In order to analyze, you must first evaluate your agent. For more information, see Evaluating agents and tools.

Analyzing

The analyze command provides a detailed breakdown of your agent evaluation results, highlighting where the agent succeeded, failed, and why. The analyze command generates an overview analysis for each dataset result in the specified directory. It helps you quickly identify:
  • Which tool calls were expected and made
  • Which were irrelevant or incorrect
  • Any parameter mismatches
  • A high-level summary of the agent’s performance
  • Missed tool calls
The analysis includes:
  • Analysis Summary: Displays the overall evaluation type (e.g., Multi-run), total number of runs, number of runs with problems, and the overall status. This provides a quick high-level view of the evaluation results.
  • Test Case Summary: Presents key counts for each test run, including expected vs. actual tool calls, correct tool calls, text match results, and journey success status.
  • Conversation History: Step-by-step breakdown of every message exchanged, providing insight into where things went right or wrong.
  • Analysis Results: Details the specific mistakes, along with the reasoning for each error (e.g., irrelevant tool calls).
orchestrate evaluations analyze -d path/to/results
--data-path (-d)
string
required
Directory where your evaluation results are saved.
--tools-path (-t)
string
New in 1.11.0: Directory containing tool definitions.
--env-file (-e)
string
Path to the .env file that overrides the default environment.
--mode (-m)
string
Either default or enhanced. enhanced mode optionally provides doc string enrichments for tools. By default, doc string recommendations stay limited to tools with minimal descriptions. To enable more recommendations, set export GATE_TOOL_ENRICHMENTS=false. Before using a recommendation, make a copy of the tool, try the new recommended doc string, and validate the performance again.
Before you run the command, enlarge you terminal window to better visualize the output.
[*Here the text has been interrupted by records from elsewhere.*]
theorem admissible_of_operandsFit {p : Overflow} {a : AbstractInstr} (hf : FormatMatches (defaultConfig p) a)
    (h : operandsFit a = true) : Admissible (defaultConfig p) a := by
  have hnone {P : Int × FieldName → Prop} : ∀ q ∈ (none : Option (Int × FieldName)), P q := fun _ hq => nomatch hq
  have hsome {x : Int × FieldName} {P : Int × FieldName → Prop} (hx : P x) : ∀ q ∈ some x, P q :=
    fun _ hq => Option.some.inj hq ▸ hx
  cases a <;> simp only [operandsFit, Bool.and_eq_true, regM_iff, inField_iff] at h
  case r3 =>
    obtain ⟨⟨hrd, hrs⟩, hrt⟩ := h
    refine ⟨hf, ?_, hnone⟩
    simp only [registerOperands, List.forall_mem_cons]
    exact ⟨hrd, hrs, hrt, List.forall_mem_nil _⟩
  case rShift | iType =>
    obtain ⟨⟨hfirst, hsecond⟩, hnum⟩ := h
    refine ⟨hf, ?_, hsome hnum⟩
    simp only [registerOperands, List.forall_mem_cons]
    exact ⟨hfirst, hsecond, List.forall_mem_nil _⟩
  case jType | singleTarget => exact ⟨hf, List.forall_mem_nil _, hsome h⟩
  case noOperand => exact ⟨hf, List.forall_mem_nil _, hnone⟩
  case regReg | loadStore =>
    obtain ⟨hsrc, hdst⟩ := h
    refine ⟨hf, ?_, hnone⟩
    simp only [registerOperands, List.forall_mem_cons]
    exact ⟨(lt_of_regS hsrc).2, (lt_of_regS hdst).1, List.forall_mem_nil _⟩
  case immReg =>
    obtain ⟨himm, hdst⟩ := h
    refine ⟨hf, ?_, hsome himm⟩
    simp only [registerOperands, List.forall_mem_cons]
    exact ⟨(lt_of_regS hdst).1, List.forall_mem_nil _⟩

/-- A well-formed row is an admissible instruction of the default configuration. -/
theorem admissible_of_wellFormed (p : Overflow) {i : Instr} (h : i.wellFormed = true) :
    Admissible (defaultConfig p) i.toAbstract :=
  admissible_of_operandsFit (formatMatches_of_toInstr (toInstr_toAbstract i)) (wellFormed_eq_operandsFit i ▸ h)

/-- Decoding the hex string of a word is decoding the word (R31, R32). -/
theorem decode_renderHex {c : Config} {isa : Isa} {W : Word} (hc : c.WellFormed) (hW : W < 2 ^ c.wordBits isa) :
    decode c isa (renderHex (c.hexDigits isa) W) = decodeWord c isa W :=
  (congrArg (· >>= decodeWord c isa) (parseHex_renderHex_of_wellFormed hc hW)).trans rfl

@[simp] theorem defaultConfig_hexDigits (p : Overflow) (isa : Isa) : (defaultConfig p).hexDigits isa = 8 := by
  cases isa <;> rfl

@[simp] theorem defaultConfig_wordBits (p : Overflow) (isa : Isa) : (defaultConfig p).wordBits isa = 32 := by
  cases isa <;> rfl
The output of the command can truncate some of the information in smaller terminal windows.

Analyzing tools

New in 1.11.0
The analyze command now supports tool description quality analysis for failing tools in your workflows. This helps ensure that your tool definitions include clear and sufficient docstrings. When you provide the --tools-path flag, the analyzer will:
  • Inspect the Python source file containing your tool definitions.
  • Evaluate the quality of each tool’s description (docstring).
  • Display:
    • A warning if the description is missing or classified as poor.
    • An OK message if the description meets quality standards.
Note:
  • Description quality analysis only runs for tools that failed during evaluation.
  • For now, you can use only Python tools.
orchestrate evaluations analyze -d data/path -t path/to/source/file/containing/tool/definitions

Example Output

Running analyze on the evaluation results of a dataset, such as examples/evaluations/analysis/multi_run_example, produces an output like the following for both runs of data_commplex.json:

Example of enhanced mode

  • Always verify that your API credentials are set before running analyze.
  • Use the analysis output to quickly identify patterns in agent errors and focus your improvement efforts.